Everest: Beyond the Limit

You paid $60,000 to climb Everest and now your Sherpa’s dragging your half-frozen body like a duffel bag.

This isn’t a highlight reel—it’s a brutal reality check on what it really takes to stand on top of the world.

This 3-season series (19 episodes from 2006–2009) aired on Discovery Channel and follows real Everest expeditions—where success often means losing a few fingers or toes. Or friends.

My teammate, Rob Kelly, ranks this doc as #1 in his post, The 17 Best Everest Documentaries (ranked and updated in 2025).

Trailer for “Everest: Beyond the Limit”

You Can’t Make This Sh*t Up

  • Double-amputee Mark Inglis, using prosthetic legs, becomes the first of his kind to summit Everest in 2006.
  • British climber David Sharp dies in the “death zone”—as dozens of other climbers walk past. The footage sparked worldwide controversy.
  • Danish climber Mogens Jensen falls 15 feet after his piton slips—he nearly dies but still summits despite asthma and crushed ribs.
  • 71-year-old Katsusuke Yanagisawa becomes the oldest person (at the time) to reach the summit in Season 2.

Watch “Everest: Beyond the Limit”

You can watch the series on Discovery+ (if you’re a subscriber) or buy it on Amazon and Apple TV. Check JustWatch for the latest streaming options.

Ratings:

  • My Rating: 89/100
  • IMDB Rating: 8.3/10
  • Rotten Tomatoes Rating: not yet rated

Director’s Note: This series was created by high-altitude filmmaker David Breashears, known for “Everest” (1998 IMAX) and multiple National Geographic projects.

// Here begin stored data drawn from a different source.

-- ==== Sys2Proof/Laws/KeySchedule.lean ====
section
/-! SUPPORT. What the key schedule reads, writes and leaves: scratch contents before it do not matter (rule R33), the table
has `t` words of width `W`, and the indices of the mixing loop stay inside their tables. -/

namespace Sys2Proof.Machine

/-- `x` with the registers the key schedule does not touch: the block words, `BLK` and the round number. -/
def Scratch.withBlockRegs (a b : Word) (blk : List Byte) (r : Nat) (x : Scratch) : Scratch :=
  { x with a := a, b := b, blk := blk, r := r }

/-- Mixing neither reads nor writes the registers of the block (rule R27). -/
theorem mixStep_withBlockRegs (g : KeyInputs) (a b : Word) (blk : List Byte) (r : Nat) (x : Scratch) :
    (x.withBlockRegs a b blk r).mixStep g = (x.mixStep g).withBlockRegs a b blk r := rfl

/-- Everything `KeySchedule` does to scratch state: the block's registers keep their values and the rest is a function of
the inputs (rules R33, R115). -/
theorem keySchedule_eq (g : KeyInputs) (x : Scratch) :
    x.keySchedule g = (Scratch.reset.keySchedule g).withBlockRegs x.a x.b x.blk x.r := by
  have h : Function.Semiconj (Scratch.withBlockRegs x.a x.b x.blk x.r) (Scratch.mixStep g) (Scratch.mixStep g) :=
    fun y => (mixStep_withBlockRegs g x.a x.b x.blk x.r y).symm
  exact (h.iterate_right g.nMix ((Scratch.reset.buildL g).initS g).mixInit).symm

theorem keySchedule_S (g : KeyInputs) (x : Scratch) : (x.keySchedule g).S = keyTable g := by
  rw [keySchedule_eq]; rfl

theorem keySchedule_a (g : KeyInputs) (x : Scratch) : (x.keySchedule g).a = x.a := by rw [keySchedule_eq]; rfl

theorem keySchedule_b (g : KeyInputs) (x : Scratch) : (x.keySchedule g).b = x.b := by rw [keySchedule_eq]; rfl

theorem KeyInputs.t_pos (g : KeyInputs) : 0 < g.t := by simp [KeyInputs.t]

theorem KeyInputs.c_pos (g : KeyInputs) : 0 < g.c := by simp [KeyInputs.c]

theorem KeyInputs.nMix_pos (g : KeyInputs) : 0 < g.nMix := by
  have := g.t_pos
  simp only [KeyInputs.nMix]; omega

/-- The shape of the mixing registers: both tables at their lengths and both indices inside them (rules R30, R51). -/
structure MixShape (g : KeyInputs) (x : Scratch) : Prop where
  S : x.S.length = g.t
  L : x.L.length = g.c
  i : x.i < g.t
  j : x.j < g.c

theorem mixShape_start (g : KeyInputs) (x : Scratch) : MixShape g ((x.buildL g).initS g).mixInit :=
  ⟨by simp, by simp, g.t_pos, g.c_pos⟩

theorem mixShape_mixStep {g : KeyInputs} {x : Scratch} (h : MixShape g x) : MixShape g (x.mixStep g) :=
  ⟨by simp [writeTable, h.S], by simp [writeTable, h.L], Nat.mod_lt _ g.t_pos, Nat.mod_lt _ g.c_pos⟩

theorem mixShape_iterate {g : KeyInputs} {x : Scratch} (h : MixShape g x) (n : Nat) :
    MixShape g ((Scratch.mixStep g)^[n] x) := by
  induction n with
  | zero => exact h
  | succ n ih => rw [Function.iterate_succ_apply']; exact mixShape_mixStep ih

/-- The key schedule has `t` words (rule R28). -/
@[simp] theorem keyTable_length (g : KeyInputs) : (keyTable g).length = g.t :=
  (mixShape_iterate (mixShape_start g Scratch.reset) g.nMix).S

/-- Every word of a table written at one place is a `W`-bit word. -/
theorem isWord_writeTable {w : Width} {table : List Word} {v : Word} (n : Nat) (h : ∀ u ∈ table, IsWord w u)
    (hv : IsWord w v) : ∀ u ∈ writeTable table n v, IsWord w u := by
  intro u hu
  rcases List.mem_or_eq_of_mem_set hu with hu | rfl
  · exact h u hu
  · exact hv

theorem isWord_initWord (g : KeyInputs) (n : Nat) : IsWord g.w (initWord g n) := isWord_addW ..

theorem isWord_mixA (w : Width) (si ka kb : Word) : IsWord w (mixA w si ka kb) := isWord_rotlW ..

theorem isWord_mixB (w : Width) (lj ka kb : Word) : IsWord w (mixB w lj ka kb) := isWord_rotlW ..

/-- Every word of the key schedule is a `W`-bit word (rule R28). -/
theorem isWord_keyTable (g : KeyInputs) : ∀ v ∈ keyTable g, IsWord g.w v := by
  suffices h : ∀ n x, (∀ v ∈ x.S, IsWord g.w v) → ∀ v ∈ ((Scratch.mixStep g)^[n] x).S, IsWord g.w v by
    apply h
    intro v hv
    simp only [Scratch.mixInit_S, Scratch.initS_S, List.mem_map] at hv
    obtain ⟨n, -, rfl⟩ := hv
    exact isWord_initWord g n
  intro n
  induction n with
  | zero => exact fun x h => h
  | succ n ih => exact fun x h => ih _ (isWord_writeTable x.i h (isWord_mixA ..))

/-- A key schedule read at any index is a word. -/
theorem isWord_readTable {w : Width} {table : List Word} (h : ∀ v ∈ table, IsWord w v) (n : Nat) :
    IsWord w (readTable table n) := by
  rw [readTable]
  rcases Nat.lt_or_ge n table.length with hn | hn
  · rw [List.getD_eq_getElem _ _ hn]; exact h _ (List.getElem_mem hn)
  · rw [List.getD_eq_default _ _ hn]; exact isWord_zero w

/-- With no cache or a good one, the schedule a command uses is the key schedule of its inputs (rule R34). -/
theorem schedule_S {s : State} {g : KeyInputs} (h : s.CacheOk) (hg : s.keyInputs? = some g) (x : Scratch) :
    (s.schedule g x).S = keyTable g := by
  unfold State.schedule
  split
  · rename_i table hc
    obtain ⟨-, -, g', hg', rfl⟩ := h table hc
    rw [hg] at hg'
    cases hg'
    rfl
  · exact keySchedule_S g x

/-- `State.schedule` leaves the block words alone. -/
theorem schedule_ab (s : State) (g : KeyInputs) (x : Scratch) :
    (s.schedule g x).a = x.a ∧ (s.schedule g x).b = x.b := by
  unfold State.schedule
  split
  · exact ⟨rfl, rfl⟩
  · exact ⟨keySchedule_a g x, keySchedule_b g x⟩

end Sys2Proof.Machine
end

Release Date: November 14, 2006 (Season 1 premiere)

My Review of “Everest: Beyond the Limit”

The Setup

The show follows real climbers with zero sugarcoating. A former NFL player, a double amputee, a 71-year-old retiree, and a Danish asthmatic all risk their lives to summit Everest. The stakes? Brain damage, blindness, or a frozen corpse at 26,000 feet.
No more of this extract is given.